20. If the Supreme Court rules in favor of the challengers, PPACA subsidies for 6.4 million people in 34 states using the federal marketplace would be eliminated. There would also be approximately 8.2 million more uninsured people, according to a February study from the Urban Institute.

21. In particular, these 10 states — which have the highest number of people enrolled for coverage under the federal exchange — are home to the highest number of people at risk of losing their subsidies:

•    Florida — 1.32 million people at risk
•    Texas — 832,334 people
•    North Carolina — 458,738 people
•    Georgia — 412,385 people
•    Pennsylvania — 348,823 people
•    Virginia — 285,938 people
•    Illinois — 232,371 people
•    Michigan — 228,388 people
•    Missouri — 197,663 people
•    New Jersey — 172,345 people

22. HHS Secretary Sylvia Mathews Burwell stated in a letter to Congress that the Obama administration does not have a contingency plan if the U.S. Supreme Court blocks subsidies.
 
23. Republican leaders in Congress have however drafted legislation that would allow subsidies to continue for up to two more years after the Supreme Court decision, should the Court rule against the subsidies.

24. Cloud-based healthcare exchanges could allow states to keep healthcare coverage subsidized if the plaintiff's case prevails.

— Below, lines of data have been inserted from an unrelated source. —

-- ==== Sys2Proof/Machine/Matrix.lean ====
section
/-! DEFINITION. The matrix engine, weight buffer and accumulator store (R144-R147, R258, R262-R287), with the calendars
that grant its segments (R308, R309). -/

namespace Sys2Proof.Machine

/-! ### Descriptor fields (R269, R281) -/

def MatOp.word (o : MatOp) (k : Nat) : Word := o.words.getD k 0#32
def MatOp.bits (o : MatOp) (k lo n : Nat) : Nat := bitsOf (o.word k).toNat lo n

def MatOp.fmtA (o : MatOp) : Nat := o.bits 0 0 4
def MatOp.fmtB (o : MatOp) : Nat := o.bits 0 4 4
def MatOp.planes (o : MatOp) : Nat := o.bits 0 8 4
def MatOp.midpoint (o : MatOp) : Bool := decide (o.bits 0 12 1 = 1)
def MatOp.cplx (o : MatOp) : Bool := decide (o.bits 0 13 1 = 1)
def MatOp.zinit (o : MatOp) : Bool := decide (o.bits 0 14 1 = 1)
def MatOp.neg (o : MatOp) : Bool := decide (o.bits 0 15 1 = 1)
def MatOp.aaddr (o : MatOp) : Nat := o.bits 1 0 21
def MatOp.astride (o : MatOp) : Nat := o.bits 2 0 16
def MatOp.kmajor (o : MatOp) : Bool := decide (o.bits 2 16 1 = 1)
def MatOp.boff (o : MatOp) : Nat := o.bits 3 0 19 * 64
def MatOp.steps (o : MatOp) : Nat := o.bits 4 0 13
def MatOp.cols (o : MatOp) : Nat := o.bits 4 13 9
def MatOp.kel (o : MatOp) : Nat := if o.cplx then 2 * o.steps else o.steps
def MatOp.nb (o : MatOp) : Nat := if o.cplx then o.cols / 2 else o.cols

/-- The completion word: word 5 of a descriptor, P6 of a parameter block; `WBINV` has none. -/
def MatOp.cword (o : MatOp) : Nat :=
  match o.kind with
  | .pass => (o.word 5).toNat
  | .wbinv => 0
  | _ => (o.word 6).toNat
def MatOp.tensor (o : MatOp) : Nat := o.cword % 64
def MatOp.ckind (o : MatOp) : Nat := bitsOf o.cword 6 2
def MatOp.caddr (o : MatOp) : Nat := bitsOf o.cword 8 17 * 16

def MatOp.prow (o : MatOp) : Nat := o.bits 0 0 9
def MatOp.prows (o : MatOp) : Nat := o.bits 0 9 10
def MatOp.pcol (o : MatOp) : Nat := o.bits 1 0 3
def MatOp.pcols (o : MatOp) : Nat := o.bits 1 3 4
def MatOp.pfmt (o : MatOp) : Nat := o.bits 1 8 4
def MatOp.saddr (o : MatOp) : Nat := o.bits 2 0 21
def MatOp.sstride (o : MatOp) : Nat := o.bits 3 0 16
def MatOp.csaddr (o : MatOp) : Nat := o.bits 4 0 21
def MatOp.cs (o : MatOp) : Bool := decide (o.bits 4 31 1 = 1)
def MatOp.rsaddr (o : MatOp) : Nat := o.bits 5 0 21
def MatOp.rs (o : MatOp) : Bool := decide (o.bits 5 31 1 = 1)

def MatOp.isPass (o : MatOp) : Bool := decide (o.kind = .pass)

/-- Whether a format code has 16-bit elements. -/
def wideFmt (f : Nat) : Bool := decide (f = 5) || decide (f = 6)
def matrixFmt (f : Nat) : Bool := decide (1 ≤ f) && decide (f ≤ 6)

/-- Element bytes. -/
def MatOp.ebytes (o : MatOp) : Nat := formatBits (if o.isPass then o.fmtA else o.pfmt) / 8

/-! ### Intervals (R270, R277) -/

/-- The highest byte of A, from its first (R270). -/
def MatOp.aHigh (o : MatOp) : Nat :=
  let e := o.ebytes
  if o.fmtA = 2 then o.aaddr + 1023 * o.astride + o.kel / 8 - 1
  else if o.kmajor then o.aaddr + (o.kel - 1) * o.astride + 128 * e - 1
  else o.aaddr + 127 * o.astride + o.kel * e - 1

/-- The highest byte of the SRAM array of a parameter block. -/
def MatOp.sHigh (o : MatOp) : Nat := o.saddr + (o.prows - 1) * o.sstride + 32 * o.pcols * o.ebytes - 1
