-- ==== Sys2Proof/Machine/Queue.lean ====
section
/-! DEFINITION. Software queues and their hardware slots (R288-R291), commands (R292, R293), launch records (R294,
R295), continuation pools (R298, R299), the end of a launch (R297), token buckets (R302) and `LNCH` (R300, R301). -/

namespace Sys2Proof.Machine

/-- A message to the host. -/
def State.tell (s : State) (m : HostMsg) : State := { s with outbox := s.outbox ++ [m] }

/-! ### The host port (R381, R397) -/

/-- Whether transit is forwarded. -/
def State.forwards (s : State) : Bool :=
  decide (s.island = .forward) || decide (s.island = .joined) || decide (s.island = .fencing)

/-- Whether the host port answers: while the island is up; in SAFE, management requests only (R381). -/
def State.portAnswers (s : State) (management : Bool) : Bool :=
  s.forwards || (decide (s.island = .safe) && management)

/-- Whether a partition's management session is open, over which its requests come (R322, R397). -/
def State.managed (s : State) (part : Nat) : Bool :=
  s.portAnswers true && s.sessions.any fun x => x.management && decide (x.part = part)

/-! ### The partition table (R317) -/

/-- Word `k` of a partition's entry. -/
def State.partWord (s : State) (p k : Nat) : Word := s.cfgGet (0x01000000 + 8 * p + k)

def State.partValid (s : State) (p : Nat) : Bool := decide (p < 16) && (s.partWord p 0).getLsbD 0

/-- Whether a partition may launch in a world. -/
def State.partWorld (s : State) (p world : Nat) : Bool := decide (world < 16) && (s.partWord p 0).getLsbD (16 + world)

def State.bucketRate (s : State) (p : Nat) : Nat := (fld (s.partWord p 4) 9 8).toNat
def State.bucketDepth (s : State) (p : Nat) : Nat := (s.partWord p 5).toNat
def State.bucketLevel (s : State) (p : Nat) : Int := Table.get 0 s.buckets p

/-- Whether a bucket has emptied and not refilled to a quarter since (R302). -/
def State.bucketDry (s : State) (p : Nat) : Bool := decide (s.bucketLevel p ≤ 0) || s.queues.any fun q => decide (q.bucket = p) && q.dry

/-! ### Queues (R288-R290) -/

/-- The privileged fields of a QCB as they stand in memory. -/
def Queue.shadowBytes (q : Queue) : List Byte :=
  leBytes q.owner.toNat 4 ++ leBytes q.pcap 1 ++ leBytes q.world 1 ++ leBytes q.bucket 1 ++ List.replicate 121 0#8

/-- The privileged fields of a request are in their ranges. -/
def queueFieldsOk (r : QueueReq) : Bool :=
  decide (r.q < 65536) && decide (r.pcap < 32) && decide (r.world < 16) && decide (r.bucket < 16)

/-- Whether the one who asks may name the owner (R288). -/
def State.mayNameQueue (s : State) (r : QueueReq) : Bool :=
  r.hyper || (s.partValid r.part && decide (Tag.part r.owner = r.part) && decide (Tag.num r.owner ≠ 0xFFF))

/-- `QUEUE_CREATE`: the queue, its shadow and the privileged fields of its QCB. A request outside its bounds is refused. -/
def execQueueCreate (r : QueueReq) (s : State) : Answer :=
  if ¬ queueFieldsOk r ∨ r.qcb % 256 ≠ 0 ∨ 0xC000000000 ≤ r.qcb then done (s.tell (.status 7))
  else if ¬ s.mayNameQueue r ∨ ¬ s.owned r.owner rightRW r.qcb 256 then done (s.tell (.status 1))
  else if (s.queue? r.q).isSome ∨ s.hbmOut r.qcb then done (s.tell (.status 12))
  else
    let q : Queue :=
      { q := r.q, owner := r.owner, pcap := r.pcap, world := r.world, bucket := r.bucket, qcb := r.qcb, qstate := 0
        slot := none, slotTag := unboundTag, mappedAt := 0, badWr := none, leaving := none, dry := s.bucketDry r.bucket, cmds := [] }
    let s1 : State := { s with queues := s.queues ++ [q] }
    done (((s1.writeOut (r.qcb + 128) q.shadowBytes).writeNat (r.qcb + 9) 1 0).tell (.status 0))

The federal HealthCare.gov site is run through Amazon Web Services and as part of the redesign after its glitch-ridden launch, it was set up to run on Amazon EC2 clusters as a software-as-a-service application. The SaaS application can be customized and operated by states as independent exchanges.

25. Both Delaware and Pennsylvania were "conditionally approved" to create their own health insurance exchanges. They are the only two states that submitted contingency plans to save the subsidies in their states while awaiting the King v. Burwell ruling expected by the end of June.